Re: [T200] Badanie techniczne auta po 10 latach

Post autor: geohound » 18 kwie 2017, o 13:18

A, już parę tematów o moim mam. Kupiłem używkę z pierwszej ręki od starszego małżeństwa 54k km, wszystko było ok, tylko przy hamowaniu lekko drżała kierownica.

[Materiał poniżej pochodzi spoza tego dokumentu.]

/-- Every command ends in one of three ways, and only `MACCMP` reports a match (R60, R162, R233). -/
theorem CommandEffect.status_eq {s t : State} {i : Instr} (h : CommandEffect s i t) :
    t.status = statusDone false ∨ (∃ e, t.status = statusError e) ∨
      ((∃ keep, i = .maccmp keep) ∧ t.status = statusDone true) := by
  cases h with
  | error i e eraseKey => exact .inr (.inl ⟨e, rfl⟩)
  | maccmp keep => exact .inr (.inr ⟨⟨keep, rfl⟩, rfl⟩)
  | publish | publishKeyed | zeroize | out2key | out2aux | out2msg | conf => exact .inl rfl

/-- Settles O21: a command leaves `STATUS` at one of the values of a finished command, whose fields are known. -/
theorem commandRewritesStatus : Obligations.CommandRewritesStatus := by
  intro i s t h
  obtain hok | ⟨e, herr⟩ | ⟨hmac, hmatch⟩ := (exec_effect h).status_eq
  · obtain ⟨hbusy, hdone, hres, herr, hecode, hm⟩ := fields_of_statusDone hok
    exact ⟨hbusy, hdone, hres, by simp [herr, hecode], by simp [hm]⟩
  · obtain ⟨hbusy, hdone, hres, herr, hecode, hm⟩ := fields_of_statusError herr
    exact ⟨hbusy, hdone, hres, by simp [herr, hecode, errorCode_ne_zero], by simp [hm]⟩
  · obtain ⟨hbusy, hdone, hres, herr, hecode, -⟩ := fields_of_statusDone hmatch
    exact ⟨hbusy, hdone, hres, by simp [herr, hecode], fun _ => ⟨hmac, herr⟩⟩

/-! ### What a command leaves unchanged (R18, R65) -/

/-- No command touches the parameters of the engine, the host's side of the bus, or the entropy answers at hand. -/
theorem CommandEffect.host_fields {s t : State} {i : Instr} (h : CommandEffect s i t) :
    t.cfg = s.cfg ∧ t.bus = s.bus ∧ t.replies = s.replies ∧ t.source = s.source := by
  cases h <;> exact ⟨rfl, rfl, rfl, rfl⟩

theorem CommandEffect.aux_eq {s t : State} {i : Instr} (h : CommandEffect s i t)
    (hi : ∀ keep, i ≠ .out2aux keep ∧ i ≠ .zeroize keep) : t.aux = s.aux := by
  cases h with
  | out2aux keep => exact absurd rfl (hi keep).1
  | zeroize keep => exact absurd rfl (hi keep).2
  | error | publish | publishKeyed | out2key | out2msg | conf | maccmp => rfl

theorem CommandEffect.msg_eq {s t : State} {i : Instr} (h : CommandEffect s i t)
    (hi : ∀ keep, i ≠ .out2msg keep ∧ i ≠ .zeroize keep) : t.msg = s.msg := by
  cases h with
  | out2msg keep => exact absurd rfl (hi keep).1
  | zeroize keep => exact absurd rfl (hi keep).2
  | error | publish | publishKeyed | out2key | out2aux | conf | maccmp => rfl

theorem CommandEffect.parameters_eq {s t : State} {i : Instr} (h : CommandEffect s i t)
    (hi : ∀ keep, i ≠ .zeroize keep) : t.reqlen = s.reqlen ∧ t.nbits = s.nbits ∧ t.iter = s.iter := by
  cases h with
  | zeroize keep => exact absurd rfl (hi keep)
  | error | publish | publishKeyed | out2key | out2aux | out2msg | conf | maccmp => exact ⟨rfl, rfl, rfl⟩

theorem CommandEffect.fresh_eq {s t : State} {i : Instr} (h : CommandEffect s i t)
    (hi : ∀ keep, i ≠ .conf keep) : t.fresh = s.fresh := by
  cases h with
  | conf keep => exact absurd rfl (hi keep)
  | error | publish | publishKeyed | zeroize | out2key | out2aux | out2msg | maccmp => rfl

/-- Settles O25: each register is touched by the effects of the commands named, and by no other effect. -/
theorem commandsLeaveOtherRegisters : Obligations.CommandsLeaveOtherRegisters := by
  intro i s t h
  have effect := exec_effect h
  obtain ⟨hcfg, hbus, hreplies, hsource⟩ := effect.host_fields
  refine ⟨hcfg, hbus, hreplies, hsource, fun hi => ?_, fun hi => ?_, effect.parameters_eq, effect.fresh_eq⟩
  · rw [effect.aux_eq hi]
    exact ⟨rfl, fun _ => rfl⟩
  · rw [effect.msg_eq hi]
    exact ⟨rfl, fun _ => rfl⟩

/-! ### The places of the control registers (R15, R40) -/

theorem region_of_lt {off : Nat} (h : off < 0x100) : region off = .control off := if_pos h

theorem region_eq_control {off o : Nat} (h : region off = .control o) : off < 0x100 ∧ o = off := by
  unfold region at h
  split at h
  case isTrue hlt => cases h; exact ⟨hlt, rfl⟩
  case isFalse =>
    repeat' split at h
    all_goals cases h

theorem regOffset_lt (r : Reg) : regOffset r < 0x100 := by cases r <;> decide

theorem regOffset_mod (r : Reg) : regOffset r % 4 = 0 := by cases r <;> decide

@[simp] theorem regAt_regOffset (r : Reg) : regAt (regOffset r) = some r := by cases r <;> rfl

theorem regAt_eq_none {off : Nat} (h : 0x2C ≤ off) : regAt off = none := by
  unfold regAt
  repeat rw [if_neg (by omega)]

theorem regOffset_of_regAt {off : Nat} {r : Reg} (h : regAt off = some r) : off = regOffset r := by
  unfold regAt at h
  repeat' split at h
  all_goals cases h
  all_goals assumption

/-- The legal accesses to the control registers are the aligned ones of 32 bits (R42). -/
theorem legalAccess_control {off : Nat} (h : off < 0x100) (width : Nat) :
    legalAccess off width = true ↔ width = 4 ∧ off % 4 = 0 := by
  simp [legalAccess, region_of_lt h]

/-! ### The history of `ERRLOG` (R17) -/

/-- Every error logged in `s` is still logged in `t`. -/
def LogKept (s t : State) : Prop := ∀ n, s.errlog.getLsbD n = true → t.errlog.getLsbD n = true

theorem LogKept.of_eq {s t : State} (h : t.errlog = s.errlog) : LogKept s t := fun _ hn => h ▸ hn

theorem logKept_raiseError (e : ErrorKind) (eraseKey : Bool) (s : State) : LogKept s (raiseError e eraseKey s) := by
  intro n hn
  rw [raiseError_errlog, logError, BitVec.getLsbD_or, hn, Bool.true_or]

theorem CommandEffect.logKept {s t : State} {i : Instr} (h : CommandEffect s i t) : LogKept s t := by
  cases h with
  | error i e eraseKey => exact logKept_raiseError e eraseKey s
  | publish | publishKeyed | zeroize | out2key | out2aux | out2msg | conf | maccmp => exact .of_eq rfl

theorem startCommand_logKept {w : Word} {s t : State} (h : startCommand w s = .next t) : LogKept s t := by
  obtain ⟨i, -, hi⟩ | ⟨e, -, rfl⟩ := startCommand_next h
  · exact (exec_effect hi).logKept
  · exact logKept_raiseError e _ s

/-- A write to `ERRLOG` is the only register write that can clear a bit of it. -/
theorem writeReg_errlog {r : Reg} {v : Word} {source : Nat} {s t : State} (h : writeReg r v source s = .next t) :
    LogKept s t ∨ (r = .errlog ∧ t.errlog = clearLogged s.errlog v) := by
  cases r with
  | cmd => exact .inl (startCommand_logKept (s := { s with source := source }) h)
  | errlog => cases h; exact .inr ⟨rfl, rfl⟩
  | id | status | keylen | auxlen | msglen | outlen | reqlen | nbits | iter => cases h; exact .inl (.of_eq rfl)

theorem writeAt_errlog {off : Nat} {v : Word} {source : Nat} {s t : State} (h : writeAt off v source s = .next t) :
    LogKept s t ∨ (off = 0x0C ∧ t.errlog = clearLogged s.errlog v) := by
  obtain ⟨o, r, ho, hr, hw⟩ | ⟨i, -, rfl⟩ | ⟨i, -, rfl⟩ | ⟨i, -, rfl⟩ | rfl := writeAt_next h
  · obtain hkept | ⟨rfl, hcleared⟩ := writeReg_errlog hw
    · exact .inl hkept
    · obtain ⟨-, rfl⟩ := region_eq_control ho
      exact .inr ⟨regOffset_of_regAt hr, hcleared⟩
  all_goals exact .inl (.of_eq rfl)

@[simp] theorem readBusy_errlog (off width : Nat) (s : State) : (readBusy off width s).errlog = s.errlog := by
  unfold readBusy
  split <;> rfl

theorem performRead_errlog {off width : Nat} {s t : State} (h : performRead off width s = .next t) :
    t.errlog = s.errlog := by
  obtain ⟨-, rfl⟩ | ⟨-, rfl⟩ := performRead_next h
  · exact readBusy_errlog off width s
  · rfl

/-- Of the host's actions only reset and a 32-bit write to `ERRLOG` can clear a bit of it. -/
theorem perform_errlog {a : HostAction} {s t : State} (h : perform a s = .next t) :
    LogKept s t ∨ a = .reset ∨
      ∃ v source, a = .write (s.cfg.base + 0x0C) 4 v source ∧ t.errlog = clearLogged s.errlog v := by
  cases a with
  | read addr width =>
    rw [perform] at h
    obtain ⟨-, -, -, hread⟩ := atOffset_next h
    exact .inl (.of_eq (performRead_errlog hread))
  | reset => exact .inr (.inl rfl)
  | write addr width v source =>
    rw [perform] at h
    obtain ⟨hbase, -, hlegal, hwrite⟩ := atOffset_next h
    obtain ⟨-, rfl⟩ | ⟨-, hwrite⟩ := performWrite_next hwrite
    · exact .inl (.of_eq rfl)
    obtain hkept | ⟨hoff, hcleared⟩ := writeAt_errlog hwrite
    · exact .inl hkept
    · obtain ⟨rfl, -⟩ := (legalAccess_control (by omega) width).1 hlegal
      obtain rfl : addr = s.cfg.base + 0x0C := by omega
      exact .inr (.inr ⟨v, source, rfl, hcleared⟩)

/-- Settles O29: a step either keeps every logged error, or is a reset or a write to `ERRLOG`, and the write clears exactly
the bits it has set. -/
theorem errorLogIsSticky : Obligations.ErrorLogIsSticky := by
  intro s t n h hset hclear
  obtain ⟨-, rfl⟩ | ⟨a, rest, hbus, ha⟩ := step_next h
  · simp [hset] at hclear
  rw [hbus]
  obtain hkept | rfl | ⟨v, source, rfl, hcleared⟩ := perform_errlog ha
  · exact absurd (hkept n hset) (by simp [hclear])
  · exact .inl rfl
  · refine .inr ⟨v, source, rfl, ?_⟩
    rw [hcleared, clearLogged, BitVec.getLsbD_and, BitVec.getLsbD_not, hset] at hclear
    have hn : n < 32 := BitVec.lt_of_getLsbD hset
    simpa [hn] using hclear

/-! ### Accesses to the control registers (R15, R42) -/

theorem step_of_bus {s : State} {a : HostAction} {rest : List HostAction} (h : s.bus = a :: rest) :
    step s = perform a { s with bus := rest } := by
  simp [step, h]

/-- An aligned 32-bit access in the control-register region is addressed to the engine and legal (R40, R42). -/
theorem atOffset_control {off : Nat} (hlt : off < 0x100) (halign : off % 4 = 0) (act : Nat → State → Result)
    (s : State) :
    atOffset (s.cfg.base + off) 4 act s = act off s := by
  have hin : ¬ (s.cfg.base + off < s.cfg.base ∨ s.cfg.base + windowSize ≤ s.cfg.base + off) := by
    unfold windowSize
    omega
  rw [atOffset, if_neg hin, Nat.add_sub_cancel_left, if_pos ((legalAccess_control hlt 4).2 ⟨rfl, halign⟩)]

/-- No register's value depends on the pending actions. -/
theorem readReg_setBus (s : State) (bus : List HostAction) (r : Reg) :
    readReg { s with bus := bus } r = readReg s r := by
  cases r <;> rfl

section ControlAccess
variable {s : State} {rest : List HostAction} {v : Word} {source off : Nat}

theorem perform_readControl (hbusy : s.busy = false) (hlt : off < 0x100) (halign : off % 4 = 0) :
    perform (.read (s.cfg.base + off) 4) s = .next (reply ((regAt off).elim 0#32 (readReg s)) s) := by
  rw [perform, atOffset_control hlt halign, performRead, if_neg (by simp [hbusy]), readAt, region_of_lt hlt]

theorem perform_writeControl (hbusy : s.busy = false) (hlt : off < 0x100) (halign : off % 4 = 0) :
    perform (.write (s.cfg.base + off) 4 v source) s = writeAt off v source s := by
  rw [perform, atOffset_control hlt halign, performWrite, if_neg (by simp [hbusy])]

theorem perform_readReg (hbusy : s.busy = false) (r : Reg) :
    perform (.read (s.cfg.base + regOffset r) 4) s = .next (reply (readReg s r) s) := by
  rw [perform_readControl hbusy (regOffset_lt r) (regOffset_mod r), regAt_regOffset, Option.elim_some]

theorem perform_writeReg (hbusy : s.busy = false) (r : Reg) :
    perform (.write (s.cfg.base + regOffset r) 4 v source) s = writeReg r v source s := by
  rw [perform_writeControl hbusy (regOffset_lt r) (regOffset_mod r), writeAt, region_of_lt (regOffset_lt r)]
  simp only [regAt_regOffset]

Oddałem to zaraz do zrobienia, wymienili mi klocki i tarcze z przodu, a potem się zaczęło - po 2 miesiącach ciszy bicie wróciło niesamowicie, zerwały się tuleje z przodu, alarm sam robił dyskotekę w nocy bez jakiegokolwiek dotknięcia auta, teraz jeszcze łupanie w podłodze przy odpuszczeniu gazu i mechanicy nie są w stanie zlokalizować przyczyny...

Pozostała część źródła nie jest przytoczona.